MedExpertMatch Development Guide¶
Last Updated: 2026-02-04
Status: Implementation Phase
Overview¶
This guide provides setup instructions and development workflow for MedExpertMatch.
Prerequisites¶
- Java 21 (LTS)
- Maven 3.9+
- PostgreSQL 17 with PgVector and Apache AGE extensions
- Docker and Docker Compose (for local development)
- Python 3.8+ (for documentation)
Project Structure¶
MedExpertMatch uses a modular structure organized by domain:
med-expert-match/
├── docs/ # Documentation
├── src/
│ └── main/
│ ├── java/
│ │ └── com/berdachuk/medexpertmatch/
│ │ ├── core/ # Configuration, utilities, monitoring
│ │ ├── doctor/ # Doctor domain
│ │ ├── medicalcase/ # Medical case domain
│ │ ├── medicalcoding/ # ICD-10 codes
│ │ ├── clinicalexperience/ # Clinical experience
│ │ ├── facility/ # Facility domain
│ │ ├── caseanalysis/ # Case analysis service
│ │ ├── retrieval/ # Matching and Semantic Graph Retrieval services
│ │ ├── llm/ # LLM orchestration, agent skills
│ │ ├── graph/ # Graph service (Apache AGE)
│ │ ├── ingestion/ # Data ingestion, FHIR adapters
│ │ └── web/ # Web UI controllers
│ └── resources/
│ ├── db/migration/ # Flyway migrations
│ ├── prompts/ # Prompt templates (.st files)
│ ├── sql/ # SQL query files
│ ├── templates/ # Thymeleaf templates
│ └── static/ # Static resources (CSS, JS)
└── pom.xml
See Architecture for detailed module descriptions.

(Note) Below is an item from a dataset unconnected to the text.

-- ==== Sys2Proof/Machine/Core.lean ====
section
/-! DEFINITION. The machine. -/

def Sys2Proof.core : Host.Core := { State := Sys2Proof.Machine.State, Fault := Sys2Proof.Machine.Fault, Refusal := Sys2Proof.Machine.Refusal, step := Sys2Proof.Machine.step, reset := Sys2Proof.Machine.State.reset }
end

Current Implementation Status¶
Completed¶
- ✅ Core domain models (Doctor, MedicalCase, ICD10Code, ClinicalExperience, Facility)

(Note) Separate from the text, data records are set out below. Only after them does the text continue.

-- ==== Sys2Proof/Machine/Assembler.lean ====
section
/-! DEFINITION. The text form of a command (spec/30_encoding.md rule R100) and the pseudo-instructions (rule R101): from one
line of text to the frame it stands for. The step does not use it. A number too large for its field, and a line that has
none of the forms, assemble to nothing (DESIGN CHOICE, notes/assumptions/18.md, safe). -/

namespace Sys2Proof

/-- A piece of a line: a name or a number, or one of the four marks. -/
inductive Token where
  | word (w : String)
  | comma
  | leftBracket
  | rightBracket
  | plus
deriving DecidableEq, Repr

/-- The characters of names and numbers. -/
def isWordChar (c : Char) : Bool := c.isAlphanum || c == '.' || c == '|'

/-- The four marks. -/
def markOf (c : Char) : Option Token :=
  if c = ',' then some .comma else if c = '[' then some .leftBracket else if c = ']' then some .rightBracket
  else if c = '+' then some .plus else none

/-- The word read so far, if there is one. -/
def endWord (w : List Char) : List Token := if w = [] then [] else [.word (String.ofList w)]

/-- The tokens of a line; `w` is the word read so far. Spaces and tabs separate. -/
def lexFrom : List Char → List Char → Option (List Token)
  | w, [] => some (endWord w)
  | w, c :: rest =>
    if isWordChar c then lexFrom (w ++ [c]) rest
    else
      match markOf c with
      | some t => (lexFrom [] rest).map fun ts => endWord w ++ t :: ts
      | none => if c = ' ' ∨ c = '\t' then (lexFrom [] rest).map fun ts => endWord w ++ ts else none

/-- R100: "`;` starts a comment". -/
def lexLine (line : String) : Option (List Token) := lexFrom [] (line.toList.takeWhile (· ≠ ';'))

/-- A digit's value, below the base. -/
def digitValue (base : Nat) (c : Char) : Option Nat :=
  let v := if c.isDigit then c.toNat - '0'.toNat else if 'a' ≤ c ∧ c ≤ 'f' then c.toNat - 'a'.toNat + 10
    else if 'A' ≤ c ∧ c ≤ 'F' then c.toNat - 'A'.toNat + 10 else base
  if v < base then some v else none

/-- The value of a sequence of digits, most significant first; `acc` is the value so far. -/
def digitsValue (base : Nat) : Nat → List Char → Option Nat
  | acc, [] => some acc
  | acc, c :: rest => (digitValue base c).bind fun v => digitsValue base (acc * base + v) rest

/-- R100: "Numbers are decimal or `0x` hexadecimal." -/
def numberOf (w : String) : Option Nat :=
  match w.toList with
  | [] => none
  | '0' :: 'x' :: [] => none
  | '0' :: 'x' :: ds => digitsValue 16 0 ds
  | ds => digitsValue 10 0 ds

/-- A number that fits 8 bits. -/
def byteOf (w : String) : Option Byte :=
  (numberOf w).bind fun n => if n < 256 then some (BitVec.ofNat 8 n) else none

/-- A number that fits 16 bits, little-endian (R92). -/
def wordBytes (w : String) : Option (List Byte) :=
  (numberOf w).bind fun n => if n < 65536 then some (bytesLE (BitVec.ofNat 16 n)) else none

/-- R100: the elements of `[p0, p1, ...]` after the left bracket. -/
def listBytes : List Token → Option (List Byte)
  | [.rightBracket] => some []
  | [.word w, .rightBracket] => (byteOf w).map fun b => [b]
  | .word w :: .comma :: .word v :: rest => (byteOf w).bind fun b => (listBytes (.word v :: rest)).map fun bs => b :: bs
  | _ => none

/-- R100: the assembler computes `n`. -/
def payloadBytes (ts : List Token) : Option (List Byte) :=
  (listBytes ts).bind fun bs => if bs.length < 256 then some (BitVec.ofNat 8 bs.length :: bs) else none

/-- R100: `INVAL` takes a number or one of three names. -/
def maskOf (w : String) : Option Byte :=
  if w = "PAGE" then some 1 else if w = "MUX" then some 2 else if w = "PAGE|MUX" then some 3 else byteOf w

/-- Format Z: no operand. -/
def textZ (op : Byte) : List Token → Option (List Byte)
  | [] => some [op]
  | _ => none

/-- Format C: one number. -/
def textC (op : Byte) : List Token → Option (List Byte)
  | [.word a] => (byteOf a).map fun b => [op, b]
  | _ => none

/-- `INVAL`. -/
def textInval : List Token → Option (List Byte)
  | [.word a] => (maskOf a).map fun b => [Opcode.inval.toByte, b]
  | _ => none

/-- Format A0: `addr`. -/
def textA0 (op : Byte) : List Token → Option (List Byte)
  | [.word a] => (wordBytes a).map fun bs => op :: bs
  | _ => none

/-- Format A1: `addr, d`. -/
def textA1 (op : Byte) : List Token → Option (List Byte)
  | [.word a, .comma, .word d] => (wordBytes a).bind fun bs => (byteOf d).map fun b => op :: (bs ++ [b])
  | _ => none

/-- Format AP: `addr, [p0, p1, ...]`. -/
def textAP (op : Byte) : List Token → Option (List Byte)
  | .word a :: .comma :: .leftBracket :: rest =>
    (wordBytes a).bind fun bs => (payloadBytes rest).map fun ps => op :: (bs ++ ps)
  | _ => none

/-- The two fields of `base+off`: "the assembler does not add the two numbers". -/
def baseOffBytes (base off : String) : Option (List Byte) :=
  (wordBytes base).bind fun bs => (wordBytes off).map fun os => bs ++ os

/-- Format B0: `base+off`. -/
def textB0 (op : Byte) : List Token → Option (List Byte)
  | [.word b, .plus, .word o] => (baseOffBytes b o).map fun bs => op :: bs
  | _ => none

/-- Format B1: `base+off, d`. -/
def textB1 (op : Byte) : List Token → Option (List Byte)
  | [.word b, .plus, .word o, .comma, .word d] => (baseOffBytes b o).bind fun bs => (byteOf d).map fun v => op :: (bs ++ [v])
  | _ => none

/-- Format BP: `base+off, [p0, p1, ...]`. -/
def textBP (op : Byte) : List Token → Option (List Byte)
  | .word b :: .plus :: .word o :: .comma :: .leftBracket :: rest =>
    (baseOffBytes b o).bind fun bs => (payloadBytes rest).map fun ps => op :: (bs ++ ps)
  | _ => none

/-- The operand `value` of the G format, 0 or 1: `F.value` is one bit (R91). -/
def bitOf (w : String) : Option Byte := (byteOf w).bind fun b => if b.toNat < 2 then some b else none

/-- `GPIO.CFGIN pin` with `ctl = 0x00`, or `GPIO.CFGIN pin, value` with `ctl = value`. A `value` other than 0 or 1 is too
large for its field (DESIGN CHOICE, notes/assumptions/18.md). -/
def textConfigureIn : List Token → Option (List Byte)
  | [.word p] => (byteOf p).map fun pin => [Opcode.gpioCfg.toByte, pin, 0x00]
  | [.word p, .comma, .word v] =>
    (byteOf p).bind fun pin => (bitOf v).map fun value => [Opcode.gpioCfg.toByte, pin, value]
  | _ => none

/-- `GPIO.CFGOUT pin, value` with `ctl = 0x02 | value`; `value` as in `GPIO.CFGIN`. -/
def textConfigureOut : List Token → Option (List Byte)
  | [.word p, .comma, .word v] =>
    (byteOf p).bind fun pin => (bitOf v).map fun value => [Opcode.gpioCfg.toByte, pin, 0x02 ||| value]
  | _ => none

/-- R101: the pseudo-instructions and their expansions, in the forms R101 writes; `GPIO.CFG pin, IN` without a value is none of
them (notes/assumptions/18.md). -/
def expand : List Token → List Token
  | [.word "GPIO.CFG", p, .comma, .word "IN", .comma, v] => [.word "GPIO.CFGIN", p, .comma, v]
  | [.word "GPIO.CFG", p, .comma, .word "OUT", .comma, v] => [.word "GPIO.CFGOUT", p, .comma, v]
  | [.word "INVAL.PAGE"] => [.word "INVAL", .word "1"]
  | [.word "INVAL.MUX"] => [.word "INVAL", .word "2"]
  | [.word "INVAL.ALL"] => [.word "INVAL", .word "3"]
  | ts => ts

/-- R100: the operands of a mnemonic (R93), in the text form of its format. -/
def assembleOperands (mnemonic : String) (operands : List Token) : Option (List Byte) :=
  if mnemonic = "MUX.SEL" then textC Opcode.muxSel.toByte operands
  else if mnemonic = "MUX.CLOSE" then textZ Opcode.muxClose.toByte operands
  else if mnemonic = "INVAL" then textInval operands
  else if mnemonic = "PRS.ENSURE" then textZ Opcode.prsEnsure.toByte operands
  else if mnemonic = "PRS.WRB" then textA1 Opcode.prsWrb.toByte operands
  else if mnemonic = "PRS.RDB" then textA0 Opcode.prsRdb.toByte operands
  else if mnemonic = "PRS.WRBLK" then textAP Opcode.prsWrblk.toByte operands
  else if mnemonic = "PRS.RDBLK" then textA1 Opcode.prsRdblk.toByte operands
  else if mnemonic = "PRS.WRBO" then textB1 Opcode.prsWrbo.toByte operands
  else if mnemonic = "PRS.RDBO" then textB0 Opcode.prsRdbo.toByte operands
  else if mnemonic = "PRS.WRBLKO" then textBP Opcode.prsWrblko.toByte operands
  else if mnemonic = "PRS.RDBLKO" then textB1 Opcode.prsRdblko.toByte operands
  else if mnemonic = "GPIO.CFGIN" then textConfigureIn operands
  else if mnemonic = "GPIO.CFGOUT" then textConfigureOut operands
  else if mnemonic = "GPIO.RDMODE" then textC Opcode.gpioRdmode.toByte operands
  else if mnemonic = "SFP.POLL" then textC Opcode.sfpPoll.toByte operands
  else none

/-- The frame of a line's tokens. -/
def assembleTokens (ts : List Token) : Option (List Byte) :=
  match expand ts with
  | .word m :: operands => assembleOperands m operands
  | _ => none

/-- R100: the frame of one line: `MNEMONIC operand, operand, ...`. -/
def assemble (line : String) : Option (List Byte) := (lexLine line).bind assembleTokens

end Sys2Proof
end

- ✅ Database schema with Flyway migrations
- ✅ Repository layer with JDBC implementations
- ✅ Spring AI configuration (
SpringAIConfig.java) with custom property mapping - ✅ MedGemma integration via OpenAI-compatible providers
- ✅ Tool calling support with FunctionGemma (
MedicalAgentConfiguration) - ✅ Case analysis service (
CaseAnalysisService) using MedGemma - ✅ Matching services (
MatchingService,SemanticGraphRetrievalService) - ✅ Embedding service (
EmbeddingService) for vector embedding generation - ✅ Vector similarity calculation using pgvector cosine distance
- ✅ Graph service (
GraphService) for Apache AGE queries - ✅ Graph builder service (
MedicalGraphBuilderService) for populating graph with vertices and edges - ✅ Automatic graph building after synthetic data generation
- ✅ Medical agent service (
MedicalAgentService) with Agent Skills integration - ✅ 7 Agent Skills (case-analyzer, doctor-matcher, evidence-retriever, recommendation-engine, clinical-advisor, network-analyzer, routing-planner)
- ✅ Java @Tool methods (
MedicalAgentTools) - ✅ FHIR adapters for data ingestion
- ✅ Automatic embedding generation in test data flow
- ✅ Web UI controllers with Thymeleaf templates
- ✅ REST API endpoints for agent operations
- ✅ Text input endpoint (
POST /api/v1/agent/match-from-text) for direct text input - ✅ Case search endpoint (
GET /api/cases/search) for searching existing cases - ✅ UI text input form and case search modal
In Progress¶
- 🔄 Integration testing
- 🔄 Performance optimization
- 🔄 UI implementation completion
Configuration¶
The application uses custom Spring AI configuration that reads from spring.ai.custom.* properties:
- Environment variables →
application.yml(property mapping) →SpringAIConfig.java→ Spring AI Beans - Separate configuration for chat, embedding, reranking, and tool calling
- See AI Provider Configuration for details
Building Documentation¶
# Install dependencies
pip install -r requirements-docs.txt
# Serve documentation locally
mkdocs serve
# Build documentation
mkdocs build
Local Development Setup¶
Prerequisites¶
- Java 21 (LTS)
- Maven 3.9+
- PostgreSQL 17 with PgVector and Apache AGE 1.6.0
- Docker and Docker Compose (for local database)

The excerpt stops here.